- **Work to complete**: Could you write out the opening lines of the data, word for word, stopping after the line that contains "def opOf : Instr → OpCode"?

++++++++++++++++++++

-- ==== Sys2Proof/Decode.lean ====
section
/-! DEFINITION. Decoding and encoding of command words (30_encoding.md R80 to R83). A command written as one word is
`cmd_data ++ cmd_op`: op in bits [2:0], lane p in bits [4p+6:4p+3]. -/

namespace Sys2Proof

/-- Lane p of the operand wires: `cmd_data[4p+3:4p]` (30_encoding.md R83, 20_memory.md R63 a). -/
def laneOf (data p : Nat) : Code := BitVec.ofNat 4 (data >>> (4 * p))

/-- The N lanes, position 0 first (R83). -/
def lanesOf (n data : Nat) : List Code := (List.range n).map (laneOf data)

/-- The wires that carry a list of lanes, the first in the lowest place (R63 a). -/
def packLanes : List Code → Nat
  | [] => 0
  | c :: rest => c.toNat + 16 * packLanes rest

/-- The command that the port wires `cmd_op` and `cmd_data` carry. Only `op` selects it (R81, R82); only LOAD reads
the data (R83). -/
def decodeFields (n : Nat) (op : OpCode) (data : Nat) : Instr :=
  match op.toNat with
  | 0 => .nop
  | 1 => .load (lanesOf n data)
  | 2 => .clear
  | 3 => .xfer
  | 4 => .blank
  | 5 => .clrerr
  | 6 => .rsvd6
  | _ => .rsvd7

/-- Why a number is no command word. -/
inductive DecodeError where
  /-- It has a bit at W_CMD = 4N + 3 or above (R81: "exactly one length, W_CMD bits"). -/
  | wordTooWide
deriving DecidableEq, Repr

/-- The command of a word of W_CMD bits. All 8 values of op are listed (R82), so only a number that has no W_CMD-bit
form is rejected (log 20). -/
def decode (n word : Nat) : Except DecodeError Instr :=
  if word < 2 ^ cmdWidth n then .ok (decodeFields n (BitVec.ofNat 3 word) (word >>> 3)) else .error .wordTooWide

/-- The code of a command (R82). -/
def opOf : Instr → OpCode
  | .nop => 0
  | .load _ => 1
  | .clear => 2
  | .xfer => 3
  | .blank => 4
  | .clrerr => 5
  | .rsvd6 => 6
  | .rsvd7 => 7

/-- The data wires of a command: the lanes of a LOAD, and 0 for the others (R87). -/
def dataOf : Instr → Nat
  | .load lanes => packLanes lanes
  | .nop | .clear | .xfer | .blank | .clrerr | .rsvd6 | .rsvd7 => 0

/-- The word `cmd_data ++ cmd_op` of port wires (R80). -/
def wordOf (op : OpCode) (data : Nat) : Nat := data * 8 + op.toNat

/-- The word of a command (R80, R87). -/
def encode (i : Instr) : Nat := wordOf (opOf i) (dataOf i)

/-- What the decoder reads from a row of the opcode table, at the reference configuration N = 4 (logs 2, 20). -/
def decodeTableWord (nbits w : Nat) : Option Instr :=
  match decode Config.reference.n (w % 2 ^ nbits) with
  | .ok i => some i
  | .error _ => none

end Sys2Proof
end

++++++++++++++++++++

- **Answer to this exercise**:
-- ==== Sys2Proof/Decode.lean ====
section
/-! DEFINITION. Decoding and encoding of command words (30_encoding.md R80 to R83). A command written as one word is
`cmd_data ++ cmd_op`: op in bits [2:0], lane p in bits [4p+6:4p+3]. -/

namespace Sys2Proof

/-- Lane p of the operand wires: `cmd_data[4p+3:4p]` (30_encoding.md R83, 20_memory.md R63 a). -/
def laneOf (data p : Nat) : Code := BitVec.ofNat 4 (data >>> (4 * p))

/-- The N lanes, position 0 first (R83). -/
def lanesOf (n data : Nat) : List Code := (List.range n).map (laneOf data)

/-- The wires that carry a list of lanes, the first in the lowest place (R63 a). -/
def packLanes : List Code → Nat
  | [] => 0
  | c :: rest => c.toNat + 16 * packLanes rest

/-- The command that the port wires `cmd_op` and `cmd_data` carry. Only `op` selects it (R81, R82); only LOAD reads
the data (R83). -/
def decodeFields (n : Nat) (op : OpCode) (data : Nat) : Instr :=
  match op.toNat with
  | 0 => .nop
  | 1 => .load (lanesOf n data)
  | 2 => .clear
  | 3 => .xfer
  | 4 => .blank
  | 5 => .clrerr
  | 6 => .rsvd6
  | _ => .rsvd7

/-- Why a number is no command word. -/
inductive DecodeError where
  /-- It has a bit at W_CMD = 4N + 3 or above (R81: "exactly one length, W_CMD bits"). -/
  | wordTooWide
deriving DecidableEq, Repr

/-- The command of a word of W_CMD bits. All 8 values of op are listed (R82), so only a number that has no W_CMD-bit
form is rejected (log 20). -/
def decode (n word : Nat) : Except DecodeError Instr :=
  if word < 2 ^ cmdWidth n then .ok (decodeFields n (BitVec.ofNat 3 word) (word >>> 3)) else .error .wordTooWide

/-- The code of a command (R82). -/
def opOf : Instr → OpCode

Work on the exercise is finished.